# Product Photography



## eliasch (Sep 8, 2012)

hi guys,

i am new to product photography and i need your help and advices if possible. i will try to upload some of my recent work so u can evaluate it for me and give me some advice and let me know where i am wrong. as i know that product photography it is like art, everyone light the set on his way. there is no rule for light.

i will be glad to hear from u plz.


----------



## cgipson1 (Sep 8, 2012)

They look decent! Is there something in particular you are trying to achieve that you are having an issue with?

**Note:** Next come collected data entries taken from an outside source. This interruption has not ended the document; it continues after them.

theorem witness_listsAreAbortedAndStolen_stealArrive :
    ((((rig.setRunner 0 0 { RunSt.idle with run := some { newList 0x1000 3 2 7 false false with next := 3, started := 1, live := [0] } }).setRunner 0 1 { RunSt.idle with theft := some { list := (0, 0), idx := 1, desc := 0x40000080000000400000010001 } }) : State).runner (0 : Cab) (1 : Fin 4) = ({ RunSt.idle with theft := some { list := (0, 0), idx := 1, desc := 0x40000080000000400000010001 } } : RunSt)) ∧
    (({ RunSt.idle with theft := some { list := (0, 0), idx := 1, desc := 0x40000080000000400000010001 } } : RunSt).theft = some ({ list := (0, 0), idx := 1, desc := 0x40000080000000400000010001 } : Theft)) ∧
    (((((rig.setRunner 0 0 { RunSt.idle with run := some { newList 0x1000 3 2 7 false false with next := 3, started := 1, live := [0] } }).setRunner 0 1 { RunSt.idle with theft := some { list := (0, 0), idx := 1, desc := 0x40000080000000400000010001 } }) : State).runner ({ list := (0, 0), idx := 1, desc := 0x40000080000000400000010001 } : Theft).list.1 ({ list := (0, 0), idx := 1, desc := 0x40000080000000400000010001 } : Theft).list.2).run.any (fun y => !y.ended) = true) ∧
    (descOk (((rig.setRunner 0 0 { RunSt.idle with run := some { newList 0x1000 3 2 7 false false with next := 3, started := 1, live := [0] } }).setRunner 0 1 { RunSt.idle with theft := some { list := (0, 0), idx := 1, desc := 0x40000080000000400000010001 } }) : State).die ({ list := (0, 0), idx := 1, desc := 0x40000080000000400000010001 } : Theft).desc = true) := by decide +kernel

theorem witness_listsAreAbortedAndStolen_stealArrive_ended :
    (((rig.setRunner 0 0 { RunSt.idle with theft := some { list := (0, 0), idx := 1, desc := 0x40000080000000400000010001 } }) : State).runner (0 : Cab) (0 : Fin 4) = ({ RunSt.idle with theft := some { list := (0, 0), idx := 1, desc := 0x40000080000000400000010001 } } : RunSt)) ∧
    (({ RunSt.idle with theft := some { list := (0, 0), idx := 1, desc := 0x40000080000000400000010001 } } : RunSt).theft = some ({ list := (0, 0), idx := 1, desc := 0x40000080000000400000010001 } : Theft)) ∧
    ((((rig.setRunner 0 0 { RunSt.idle with theft := some { list := (0, 0), idx := 1, desc := 0x40000080000000400000010001 } }) : State).runner ({ list := (0, 0), idx := 1, desc := 0x40000080000000400000010001 } : Theft).list.1 ({ list := (0, 0), idx := 1, desc := 0x40000080000000400000010001 } : Theft).list.2).run.any (fun y => !y.ended) = false) := by decide +kernel


theorem witness_contextsChangeState_ctxActivate :
    ((State.reset.put R.CTX_OWNER_IN_OWNER 7 : State).ctxState (15 : Ctx) = 0) ∧
    ((State.reset.put R.CTX_OWNER_IN_OWNER 7 : State).rgsShut (masterIdx .sec) = false) := by decide +kernel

My only complaint is the blown out area on the rear of the white ladle / rest blends into the background a bit. A blag flag above would have corrected that.. or even a silver/gray one.


----------



## eliasch (Sep 8, 2012)

thx for ur reply and advice. in fact i just want to know if there is something wrong technicaly with this pics. any other help would be appreciate it


----------



## tirediron (Sep 8, 2012)

The white on white is well done; as Charlie mentioned, a little flagging would have helped with the highlight.  I like #2, but one of the rules of product photography is:  Don't crop the product!  I also think you needed just a hair more light on the black zipper in the tab area.  The last one is fine if there's a reason for the large, empty middle area, such as a block of text, but I would prefer to see either more of the pens/pencils on the side, or none at all.


----------



## eliasch (Sep 9, 2012)

thank you dear for your reply. i really appreciate what u said.


----------



## Forkie (Sep 10, 2012)

Very nice!  The only minor issue I see is a red/magenta cast over the first shot.  Remove that and it'd be perfect.  Nicely done!


----------